START Given records

-- ==== Sys2Proof/Machine/Dispatch.lean ====
section
/-! DEFINITION. One arm per command: the meaning it calls. -/

namespace Sys2Proof.Machine
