-- ==== Sys2Proof/Safety.lean ====
section
/-! DEFINITION. What the statements speak of: when a cell can issue, when a queue starts an entry, what a run may rely on, and
the invariant every step keeps. -/

namespace Sys2Proof.Machine

/-- A run that does not stop: the command answered a next state. -/
def Served (o : Out) : Prop := ∃ t, o = .next t

/-- Slot `slot` of a cell can issue in the present running cycle, its bundle's bits 3:0 are zero, and no check of the cell has failed in
the cycle (R41, R42, R44, R123). -/
abbrev Issues (s : State) (c slot : Nat) : Prop :=
  cellExists c = true ∧ s.slotLive c slot = true ∧ (s.cell c).bundle (s.cell c).pc % 16 = 0 ∧ s.failed c = false

/-- The state after a slot of a cell has issued with no failed check: the cell has become `x`, the slot is used in this cycle,
and the programmable counters have counted the issue (R41, R417). -/
def State.issuedAs (s : State) (c slot : Nat) (x : Cell) (rot : Bool := false) : State :=
  (s.keepSnap c).setCell c ((issueEvent slot rot).foldl (fun a e => a.countEv (schedEv 1 e) 1) { x with issued := slot :: x.issued })

/-- The state after a slot of a cell has issued and failed checks (R123). -/
def State.issueFails (s : State) (c slot : Nat) (l : List Chk) : State :=
  ((s.keepSnap c).modCell c (fun x => { x with issued := slot :: x.issued })).failCell c l

/-- The cell with an effect added that lands at the end of the running cycle `lat - 1` cycles after the present one, so that an
operation issued `lat` cycles later reads it (R43). -/
def State.landing (s : State) (c lat : Nat) (a : Act) : Cell := (s.ctx c).land (s.cell c) lat a

/-- The next entry of queue (g, e) may start now: entry `i` of list `l`, a waiting entry `x` with the given OP, its turn has
come, and the module is READY (R150, R154, R404). -/
abbrev Starts (s : State) (g e op : Nat) (l : ListRec) (i : Nat) (x : Entry) : Prop :=
  g < 64 ∧ e < 4 ∧ (s.queue g e).mayStart = some (l, i, x) ∧ x.op = op ∧ s.turn g e = true ∧ s.boot.ready = true

/-- The state in which that entry has just started. -/
def State.begun (s : State) (g e : Nat) (l : ListRec) (i : Nat) : State := s.startEntry ⟨g, e, l.seq, i⟩

/-- A command's entry starts with operands in their ranges (R151). -/
abbrev StartsWell (s : State) (g e op : Nat) (l : ListRec) (i : Nat) (x : Entry) : Prop :=
  Starts s g e op l i x ∧ operandsOk op x.word = true

/-- A critical command's entry starts behind a started AUTH entry `a` whose pair the Keeper accepts, which leaves the module as `u`;
an owner-only command is the owner's (R156, R157, R378). -/
abbrev Authorised (s : State) (g e op : Nat) (l : ListRec) (i : Nat) (x a : Entry) (u : State) : Prop :=
  Starts s g e op l i x ∧ s.keyReady g = true ∧ operandsOk op x.word = true ∧ (opOwner op = true → g = 0) ∧ 0 < i ∧
    (s.begun g e l i).entry ⟨g, e, l.seq, i - 1⟩ = some a ∧ a.op = 2 ∧ a.prog = 1 ∧
    (s.begun g e l i).checkPair g (bits a.word 223 160) (natLE 16 (bits a.word 159 32)) (natLE 32 x.word) = (u, true)

/-- A flit that a port in SECURING or ACTIVE takes: intact, its FEC not failed, and of no reserved type (R272, R280). -/
abbrev GoodFlit (s : State) (p : Nat) (f : RxFlit) : Prop :=
  ((s.port p).state = 3 ∨ (s.port p).state = 4) ∧ f.uncorr = false ∧ flitIntact f.bytes = true ∧
    hdrReserved (Flit.ofBytes f.bytes).hdr = false

/-- The state in which an arriving flit and its corrected symbols have been counted (R280, R290). -/
def State.flitCounted (s : State) (p : Nat) (f : RxFlit) : State :=
  let x := s.port p
  let lane (m : SMap Lane) (l : Nat) : SMap Lane :=
    let y := mget {} x.lane l
    if lget 0 f.corr l = 0 then m else mset m l { y with corr := satTo (2 ^ 48 - 1) (y.corr + lget 0 f.corr l) }
  s.modPort p (fun x => { ((x.count cFlitsRx 1).count cFecCorr (f.corr.foldl (· + ·) 0)) with lane := (List.range 8).foldl lane x.lane })

/-- The request at the head of the Keeper's queue is guest `g`'s, of operation `op`, with this body; the Keeper is OPERATIONAL, the
header is well formed, and an operation of the owner's is the owner's (R387, R388). -/
abbrev Asks (s : State) (g op : Nat) (body : List Byte) : Prop :=
  g < 64 ∧ s.mbHead = some g ∧ s.mbOp g = op ∧ s.keeper.st = 2 ∧ leAt (s.mbReq g 0 8) 2 2 = 0 ∧
    leAt (s.mbReq g 0 8) 4 4 ≤ 32736 ∧ s.mbReq g 32 (leAt (s.mbReq g 0 8) 4 4) = body ∧ (mbOwner op = true → g = 0)

/-- The same of an operation that is not critical: its COUNTER and TAG are 0 (R388). -/
abbrev AsksPlainly (s : State) (g op : Nat) (body : List Byte) : Prop :=
  Asks s g op body ∧ leNat (s.mbReq g 8 8) = 0 ∧ s.mbReq g 16 16 = zeros 16

/-- The same of a critical operation: the Keeper accepts its pair, which leaves the module as `u` (R378, R388). -/
abbrev AsksAuthorised (s : State) (g op : Nat) (body : List Byte) (u : State) : Prop :=
  Asks s g op body ∧ s.keyReady g = true ∧
    s.checkPair g (leNat (s.mbReq g 8 8)) (s.mbReq g 16 16) (s.mbReq g 0 8 ++ body) = (u, true)

/-- The limit registers: LIM_SUSTAINED, LIM_PEAK, the thermal margin, the nominal flow and SPRINT_ALLOW (R338, R343, R353, R374). -/
def State.limits (s : State) : List Nat :=
  [s.power.limSustained, s.power.limPeak, s.thermal.margin, s.thermal.flowNom, s.prof.allow]

end Sys2Proof.Machine
end

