-- ==== Sys2Proof/Certificates/Slice0/Obligations.lean ====
section
/-! DEFINITION. The statements about the module. -/

open Sys2Proof Sys2Proof.Machine

/-- Step takes the command at the front of the queue and answers what exec answers over the queue's rest. -/
def Obligations.StepRunsFrontCommand : Prop :=
  ∀ (s : State) (c : Instr) (rest : List Instr), s.pending = c :: rest → step s = exec c { s with pending := rest }

/-- With no command waiting, 250 ps of module time pass: the step always answers a next state, and where the module holds no pane
and no cell that anything has changed, nothing but the time differs (log 1: the model's choice). -/
def Obligations.IdleStepPassesTime : Prop :=
  ∀ s : State, s.pending = [] →
    step s = .next s.tick ∧ (s.panes = [] → s.cells = [] → s.tick = { s with time := s.time + 1 })

/-- The scalar operations of the CTL slot: the result of ADD, SUB, AND, OR, XOR, SHL, SHR, CMP and MOVI lands after 1 cycle, that of MUL
after 3, in register rd (R43); nothing else of the module changes but the slot's use and the counters of issues. A shift by 32 or
more gives the unconstrained value of log 9, and CMP's result is unconstrained (log 9). What lands at the end of a running cycle: a
scalar result is in its register, except that s0 keeps reading zero and discards the write; a vector result is in its register; and
no other register changes. -/
def Obligations.ScalarOperations : Prop :=
  (∀ (s : State) (c rd ra rb imm : Nat), Issues s c 0 → rd < 32 → ra < 32 → rb < 32 → imm < 2 ^ 20 →
    let x := s.cell c
    let out (lat : Nat) (v : R32) : Out := .next (s.issuedAs c 0 (s.landing c lat (.sReg rd v)))
    exec (.add c rd ra rb) s = out 1 (x.s ra + x.s rb) ∧
    exec (.sub c rd ra rb) s = out 1 (x.s ra - x.s rb) ∧
    exec (.sAnd c rd ra rb) s = out 1 (x.s ra &&& x.s rb) ∧
    exec (.sOr c rd ra rb) s = out 1 (x.s ra ||| x.s rb) ∧
    exec (.sXor c rd ra rb) s = out 1 (x.s ra ^^^ x.s rb) ∧
    ((x.s rb).toNat < 32 → exec (.shl c rd ra rb) s = out 1 (x.s ra <<< (x.s rb).toNat)) ∧
    ((x.s rb).toNat < 32 → exec (.shr c rd ra rb) s = out 1 (x.s ra >>> (x.s rb).toNat)) ∧
    (32 ≤ (x.s rb).toNat → exec (.shl c rd ra rb) s = out 1 (Config.longShift false (x.s ra) (x.s rb))) ∧
    (32 ≤ (x.s rb).toNat → exec (.shr c rd ra rb) s = out 1 (Config.longShift true (x.s ra) (x.s rb))) ∧
    exec (.cmp c rd ra rb) s = out 1 (Config.cmpResult (x.s ra) (x.s rb)) ∧
    exec (.movi c rd imm) s = out 1 ((BitVec.ofNat 20 imm).signExtend 32) ∧
    exec (.mul c rd ra rb) s = out 3 (x.s ra * x.s rb)) ∧
  (∀ (x : Cell) (n r q : Nat) (v : R32) (w : W512),
    (x.land1 n (.sReg r v)).s q = (if q = r ∧ r ≠ 0 then v else x.s q) ∧
    (x.land1 n (.sReg r v)).v q = x.v q ∧
    (x.land1 n (.vReg r w)).v q = (if q = r then w else x.v q) ∧
    (x.land1 n (.vReg r w)).s q = x.s q ∧
    (x.land1 n (.sReg r v)).wmem = x.wmem ∧ (x.land1 n (.sReg r v)).amem = x.amem ∧
    (x.land1 n (.vReg r w)).wmem = x.wmem ∧ (x.land1 n (.vReg r w)).amem = x.amem)

/-- JMP and BR outside a delay bundle and no loop end: the branch is remembered and takes effect after the next bundle in sequence; BR
is taken as the unconstrained condition of log 9 says (R45). A taken branch leaves one delay bundle: the cycle that issues it goes
on in sequence, and the next one goes to the target (R45). LOOP with 1 to 65,535 iterations and fewer than four loops open pushes a
loop of the bundles from the next one to `last`, its count an immediate or a register (R45); AWAIT with the item's delivery of the
present step ready records the take (R112); STEPWAIT in the step's last beat stops the cell's issue (R111); an AWAIT that finds none
ready is kept until its cycle ends. A running cycle in which an AWAIT finds no delivery ready, by the cycle's end, stops the running
cycles of its pane at that cycle: the cycle is not counted and no effect of it lands; a delivery that became ready within it is
taken as at once (R112). -/
def Obligations.BranchesLoopsAndAwaits : Prop :=
  (∀ (s : State) (c rs target : Nat), Issues s c 0 → rs < 32 → target < 1024 → (s.ctx c).branchChk = [] →
    let x := s.cell c
    exec (.jmp c target) s = .next (s.issuedAs c 0 { x with branchNext := some (some target) }) ∧
    exec (.br c rs target) s =
      .next (s.issuedAs c 0 { x with branchNext := some (if Config.branchTaken (x.s rs) then some target else none) })) ∧
  (∀ (x : Cell) (t : Nat), x.stepwait = false → x.loops = [] → x.inDelay = false → x.branchNext = some (some t) →
    x.advance.pc = x.pc + 1 ∧ x.advance.inDelay = true ∧ x.advance.advance.pc = t ∧ x.advance.advance.inDelay = false) ∧
  (∀ (s : State) (c : Nat), Issues s c 0 →
    let x := s.cell c
    (∀ (fromReg : Bool) (count last : Nat), last < 1024 → x.loops.length < 4 → (fromReg = true → count < 32) →
      let n := if fromReg then (x.s count).toNat else count
      1 ≤ n → n ≤ 65535 → (x.inDelay = false ∨ last ≠ x.pc) →
      exec (.loop c fromReg count last) s = .next (s.issuedAs c 0 { x with loops := ⟨x.pc + 1, last, n⟩ :: x.loops })) ∧
    (∀ item : Nat, item < 32 → item < x.items.length → item ∉ x.taken → (item, (s.ctx c).step) ∈ x.ready →
      exec (.await c item) s = .next (s.issuedAs c 0 (x.take item (s.ctx c).step))) ∧
    (∀ item : Nat, item < 32 → item < x.items.length → item ∉ x.taken → (item, (s.ctx c).step) ∉ x.ready →
      exec (.await c item) s = .next (s.issuedAs c 0 { x with awaiting := some item })) ∧
    ((s.ctx c).beat = (s.ctx c).reg.lastBeat →
      exec (.stepwait c) s = .next (s.issuedAs c 0 { x with stepwait := true }))) ∧
  ((∀ (s u : State) (p r : Nat) (w : Nat × Nat) (ws : List (Nat × Nat)),
    (s.serveAsked p).settleAwaits p (s.region r).stepNo = (u, w :: ws) → (u.listedCells p).any (fun c => u.failed c) = false →
    ((s.runCycle p r).pane p).cond = .awaitStall (w :: ws) ∧ ((s.runCycle p r).pane p).runCycles = (u.pane p).runCycles ∧
      ∀ c, ((s.runCycle p r).cell c).sreg = (u.cell c).sreg ∧ ((s.runCycle p r).cell c).evs = (u.cell c).evs) ∧
  (∀ (s : State) (p n c item : Nat) (x : Cell), s.cells = [(c, x)] → paneOfCell c = p → x.awaiting = some item →
    s.settleAwaits p n = (if (item, n) ∈ x.ready then (s.takeAwaited c item n, []) else (s, [(c, item)]))))

/-- Dot issues in the DOT slot (R46-R48, R92, R93): with usable operands and no access that meets another, DOT.W puts the weight
word into the latch and, in a scaled format, the side read's octets into the scale registers, and feeds it to the run adder; DOT.L feeds the latch's; both in the present cycle. DOT.FLUSH writes 16 entries to
a partial-sum word and clears them, DOT.FLUSHADD adds them to it, and DOT.CLR clears all entries; each ends the open run. -/
def Obligations.DotIssues : Prop :=
  ∀ (s : State) (c : Nat), Issues s c 1 →
    let x := s.cell c
    let k := s.ctx c
    (∀ (o : DotOp) (grp : Nat), dotOk o grp = true →
      exec (.dotL c o grp) s = .next (s.issuedAs c 1 (k.dot x o (dotIn x o grp x.latch x.scales)))) ∧
    (∀ (o : DotOp) (waddr saddr : Nat) (f : Fmt), dotOk o 0 = true → fmtOf o.wf = some f → f.scaled = false →
      let a := (k.reg.windowBase + waddr) % 2 ^ 20 / 64 * 64
      let word : W512 := BitVec.ofNat 512 (x.wmem.readLE a 64)
      let acc := k.access 1 1 1 a 0 false
      k.clashNow acc = [] →
      exec (.dotW c o waddr saddr) s =
        .next (s.issuedAs c 1 (k.dot (k.land (x.addAcc acc) 1 (.latch word)) o (dotIn x o 0 word x.scales)))) ∧
    (∀ (o : DotOp) (waddr saddr : Nat) (f : Fmt), dotOk o 0 = true → fmtOf o.wf = some f → f.scaled = true →
      let a := (k.reg.windowBase + waddr) % 2 ^ 20 / 64 * 64
      let b := (k.reg.windowBase + saddr) % 2 ^ 20 / 8 * 8
      let word : W512 := BitVec.ofNat 512 (x.wmem.readLE a 64)
      let fetched := (List.range (sideScales f)).map (fun i => (i, (x.wmem.get (b + i)).toNat))
      let acc := k.access 1 1 1 a 0 false
      let side := k.access 1 2 1 b 0 true
      k.clashNow acc = [] → k.clashNow side = [] → bankOf 1 a ≠ bankOf 1 b →
      exec (.dotW c o waddr saddr) s =
        .next (s.issuedAs c 1 (k.dot (k.land (k.land ((x.addAcc acc).addAcc side) 1 (.latch word)) 1 (.scales fetched)) o
          (dotIn x o 0 word (fetched.foldl (fun m p => mset m p.1 p.2) x.scales))))) ∧
    (∀ e paddr : Nat, e < 15 → paddr < 32768 →
      let a := paddr / 64 * 64
      exec (.dotFlush c e paddr) s =
        .next (s.issuedAs c 1 (k.land (k.land (x.closeRun.addAcc (k.access 3 5 1 a 1 false)) 2
          (.store 3 a ((x.flushVals e).flatMap (bytesOf 4)) x.pc 1 5)) 2 (.accClear [e, e + 1]))) ∧
      exec (.dotFlushAdd c e paddr) s =
        .next (s.issuedAs c 1 (k.land (k.land ((x.closeRun.addAcc (k.access 3 4 1 a 1 false)).addAcc (k.access 3 5 1 a 3 false)) 2
          (.flushRead a (x.flushVals e))) 4 (.accClear [e, e + 1])))) ∧
    exec (.dotClr c) s = .next (s.issuedAs c 1 (k.land x.closeRun 1 (.accClear (List.range 16))))
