-- ==== Sys2Proof/Laws/Dispatch.lean ====
section
/-! SUPPORT. What `exec` calls for each command: one law per constructor, so that no proof need unfold the dispatch. -/

namespace Sys2Proof.Machine
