@[simp] theorem State.setDesc_hbm (s : State) (d : Nat) (x : Desc) : (s.setDesc d x).hbm = s.hbm := by simp [State.setDesc]

@[simp] theorem State.modDesc_hbm (s : State) (d : Nat) (f : Desc → Desc) : (s.modDesc d f).hbm = s.hbm := by simp [State.modDesc]

@[simp] theorem State.delDesc_hbm (s : State) (d : Nat) : (s.delDesc d).hbm = s.hbm := by simp [State.delDesc]

@[simp] theorem State.settleHolds_hbm (s : State) : s.settleHolds.hbm = s.hbm := by simp [State.settleHolds]

@[simp] theorem State.modSlot_hbm (s : State) (r n : Nat) (f : SeqSlot → SeqSlot) :
    (s.modSlot r n f).hbm = s.hbm := by simp [State.modSlot]

@[simp] theorem State.demote_hbm (s : State) (d : Nat) : (s.demote d).hbm = s.hbm := by simp [State.demote]

theorem State.demoteOne_hbm {s t : State} {r : Nat} {l : KvLayer} {pinned : List Nat} (h : s.demoteOne r l pinned = some t) :
    t.hbm = s.hbm := by
  simp only [State.demoteOne] at h
  split at h
  · contradiction
  · obtain rfl := Option.some.inj h
    simp

theorem State.takeFrame_hbm {s t : State} {r n : Nat} {l : KvLayer} {pinned : List Nat} {o : Option Nat}
    (h : s.takeFrame r l pinned n = (o, t)) : t.hbm = s.hbm := by
  induction n generalizing s with
  | zero => grind [State.takeFrame]
  | succ n ih => grind [State.takeFrame, State.demoteOne_hbm]

@[simp] theorem State.dropDesc_hbm (s : State) (d : Nat) : (s.dropDesc d).hbm = s.hbm := by simp [State.dropDesc]

theorem dropUntil_hbm {ok : State → Bool} {l : List (List Nat)} {s t : State} {n k : Nat} (h : dropUntil ok l s n = (t, k)) :
    t.hbm = s.hbm := by
  induction l generalizing s n with
  | nil => grind [dropUntil]
  | cons v r ih =>
    unfold dropUntil at h
    split at h
    · grind
    · simpa using ih h

@[simp] theorem State.decRef_hbm (s : State) (d : Nat) : (s.decRef d).hbm = s.hbm := by simp [State.decRef]

@[simp] theorem State.freeBlock_hbm (s : State) (b : Nat) : (s.freeBlock b).hbm = s.hbm := by
  unfold State.freeBlock
  split <;> simp

theorem State.takeBlock_hbm {s t : State} {g b : Nat} (h : s.takeBlock g = some (b, t)) : t.hbm = s.hbm := by
  simp only [State.takeBlock, Option.ite_none_left_eq_some, Option.some.injEq, Prod.mk.injEq] at h
  obtain ⟨-, -, rfl⟩ := h
  rfl

theorem State.growList_hbm {s t : State} {r n k pages fuel : Nat} {ok : Bool} (h : s.growList r n k pages fuel = (ok, t)) :
    t.hbm = s.hbm := by
  induction fuel generalizing s with
  | zero => grind [State.growList]
  | succ fuel ih => grind [State.growList, State.takeBlock_hbm, State.modSlot_hbm]

@[simp] theorem State.trimLists_hbm (s : State) (r n : Nat) : (s.trimLists r n).hbm = s.hbm := by simp [State.trimLists]

@[simp] theorem State.freeLog_hbm (s : State) (x : SeqSlot) : (s.freeLog x).hbm = s.hbm := by simp [State.freeLog]

@[simp] theorem State.settleWindows_hbm (s : State) (r : Nat) : (s.settleWindows r).hbm = s.hbm := by simp [State.settleWindows]

@[simp] theorem State.freeSlot_hbm (s : State) (r n : Nat) : (s.freeSlot r n).hbm = s.hbm := by simp [State.freeSlot]

@[simp] theorem State.reservePromo_hbm (s : State) (r k d : Nat) (l : KvLayer) (pinned : List Nat) :
    (s.reservePromo r k d l pinned).s.hbm = s.hbm := by
  unfold State.reservePromo
  grind [State.takeFrame_hbm, State.setDesc_hbm]

@[simp] theorem State.returnResv_hbm (s : State) (r : Nat) (rs : List (Nat × Nat × Nat × Nat)) :
    (s.returnResv r rs).hbm = s.hbm := by simp [State.returnResv]

@[simp] theorem State.returnPromos_hbm (s : State) (ps : List (Nat × Nat × Nat)) :
    (s.returnPromos ps).hbm = s.hbm := by simp [State.returnPromos]

@[simp] theorem State.fillFrame_hbm (s : State) (r d : Nat) (l : KvLayer) : (s.fillFrame r d l).hbm = s.hbm := by
  refine foldl_hbm _ (fun a k => ?_) _ _
  split <;> simp

@[simp] theorem State.loseRow_hbm (s : State) (r k n p : Nat) : (s.loseRow r k n p).hbm = s.hbm := by
  unfold State.loseRow
  split <;> simp

/-! ### Sequence slots -/

@[simp] theorem State.sendToken_hbm (s : State) (r : Nat) (sinkFa sinkAddr token slot pos gen endCode spec : Nat) :
    (s.sendToken r sinkFa sinkAddr token slot pos gen endCode spec).hbm = s.hbm := by simp [State.sendToken]

@[simp] theorem State.sendEndTo_hbm (s : State) (r slotNo endCode : Nat) (other : Nat × Nat) :
    (s.sendEndTo r slotNo endCode other).hbm = s.hbm := by simp [State.sendEndTo]

@[simp] theorem State.sendEnd_hbm (s : State) (r slotNo endCode : Nat) :
    (s.sendEnd r slotNo endCode).hbm = s.hbm := by simp [State.sendEnd]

END Given records

▶ **Task objective**
In the data above, find the line that contains "(x.land1 n (.vReg r w)).s q = x.s q ∧" and the line that contains "(x.land1 n (.vReg r w)).wmem". Repeat exactly those lines and every line between them, and only those.

▶ **Expected output**
    (x.land1 n (.vReg r w)).s q = x.s q ∧
    (x.land1 n (.sReg r v)).wmem = x.wmem ∧ (x.land1 n (.sReg r v)).amem = x.amem ∧
    (x.land1 n (.vReg r w)).wmem = x.wmem ∧ (x.land1 n (.vReg r w)).amem = x.amem)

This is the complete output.